2. It forces a brand to adopt an efficient supply chain.
Free range globalization requires a supply chain that can involve a number of entities from all over the globe. In order for goods or services to be provided to each market as needed, an efficient supply chain is necessary to keep costs at an appropriate price point. This effort also helps suppliers and distributors maintain competitive pricing because of competition for the privilege of being in the supply chain.
3. Manufacturing costs will generally go down.
Some free range globalization strategies run counter to the lower cost benefits, but most brands will still look to reduce labor costs. Certain areas of the world are able to provide viable wages at a lower labor cost, allowing for cheaper goods to be produced for the rest of the world to consume. This provides economic benefits on each end of the supply chain.
4. It naturally limits the competition.
When a business is able to operate under this strategy, then it has more freedom of movement to counter the value propositions that are offered by the competition. A brand can become flexible and adaptive, solving the problems of local populations before the competition ever recognizes that there is the potential for profit. More size and movement means there may be niche competitors here and there, but nothing that is direct or dangerous.
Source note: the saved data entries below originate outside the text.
-- ==== Sys2Proof/Machine/Host.lean ====
section
/-!
DEFINITION. The host interface (12): the endpoint and the functions (R302-R317), queues and fences (R320-R326).
-/

namespace Sys2Proof.Machine

/-- Change the endpoint. -/
def State.updPcie (s : State) (f : Pcie → Pcie) : State := { s with pcie := f s.pcie }

/-- VF n answers TLPs (12 R310; 01 R28; 15 R414, R415): the link is up, the VF is enabled and no Fence holds it. -/
def State.vfLive (s : State) (n : Nat) : Bool := s.pcie.up && !(s.sec.held.contains (.vf n))

/-- A TLP that VF n answers with UR (12 R310): the TDI is in ERROR, or it is in RUN and the TLP does not carry the T bit. -/
def State.vfRefuses (s : State) (n : Nat) (tbit : Bool) : Bool :=
  (s.vf n).tdi == 3 || ((s.vf n).tdi == 2 && !tbit)

/-- A TLP refused in RUN is counted as a Note (12 R310; 15 R412 TDI_TLP). -/
def State.noteTlp (s : State) (n : Nat) (tbit : Bool) : State :=
  if (s.slice n).vf && (s.vf n).tdi == 2 && !tbit then s.alarm 0x113 n (some (.vf n)) else s

/-- PPA of a BAR2 offset (12 R307, R315). -/
def State.aperture (s : State) (n off : Nat) : Nat := bits (s.vf n).aperture 39 30 * 2 ^ 30 + off

/-- Count an access beyond the PPA (12 R307, R314). -/
def State.countBounds (s : State) (n : Nat) : State := s.updVf n (fun v => { v with bounds := satAdd 16 v.bounds 1 })

/-- A BAR2 read takes effect at a PPA (12 R307; 17 R451): all ones beyond the PPA, the EP bit for dross. -/
def State.bar2ReadNow (s : State) (n a len : Nat) : State :=
  if !(s.inPpa n a len) then (s.countBounds n).emit (.completion n false false (List.replicate len 0xFF))
  else
    let r := s.ppaRead n a len (s.bar2Via n)
    if r.2.2.2 != St.ok then r.1.emit (.completion n true false [])
    else if r.2.2.1 then
      (r.1.updVf n (fun v => { v with dross := satAdd 8 v.dross 1 })).emit (.completion n false true r.2.1)
    else r.1.emit (.completion n false false r.2.1)

/-- A BAR2 write takes effect at a PPA (12 R307; 06 R147): dropped beyond the PPA or in a protected image. -/
def State.bar2WriteNow (s : State) (n a : Nat) (data : List Byte) : State :=
  if !(s.inPpa n a data.length) then s.countBounds n
  else (s.ppaWrite n a data false (some (.vf n)) (s.bar2Via n)).1

/-- Partition and bytes of a BAR2 access. -/
def bar2Of : Instr → Option (Nat × Nat)
  | .bar2Read n _ len _ => some (n.val, len)
  | .bar2Write n _ d _ => some (n.val, d.length)
  | _ => none

/-- A BAR2 access that has been accepted, its offset by then the PPA it names (12 R307), takes effect. -/
def State.bar2Now (s : State) : Instr → State
  | .bar2Read n a len _ => s.bar2ReadNow n.val a len
  | .bar2Write n a d _ => s.bar2WriteNow n.val a d
  | _ => s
Here Are the Cons of a Free Range Globalization Strategy
1. Communication efforts are not always efficient.
There are two components of this strategy which must be immediately addressed: language and time. When there is a severe difference in time zones, it becomes difficult for an organization to communicate with itself from throughout the world. If local resources are tapped, then there may be language barriers in place as well. If these issues are not addressed in some way, this strategy will fail.
2. There will always be financial and political risks.
Companies that incorporate a free range globalization strategy must budget for financial risks that each market may have. There may also be political risks that can interrupt the free cash flow that the organization may need. Different governments have different expectations of what “contribution” means, so a brand used to a government based on capitalism may struggle to adapt to a socialistic political atmosphere.
3. Supervision can sometimes be difficult.
Free range globalization requires a certain level of independence and confidence in each location’s administration for it to be successful. This is because direct supervision can be virtually impossible to accomplish, especially with a central structure. If the wrong people are in place, they can cause a lot of hidden financial damage to an organization before it is ever discovered.
4. Quality control is also difficult to achieve.
With multiple suppliers coming from every curve of the globe, quality control often involves remote supervision and inspection at best. Not every supplier may be willing to provide a business opportunity either because of the free range philosophy of always looking for a better deal. Suppliers and distributors also need to make money, so they may cut corners if they can get away with it and catching this can be difficult with this strategy.
The pros and cons of a free range globalization strategy show that is can be a beneficial process to adopt if the risks are carefully balanced. Going global is easier than ever before. With the right strategy in place, a business of any size has the opportunity to find the success that they envision.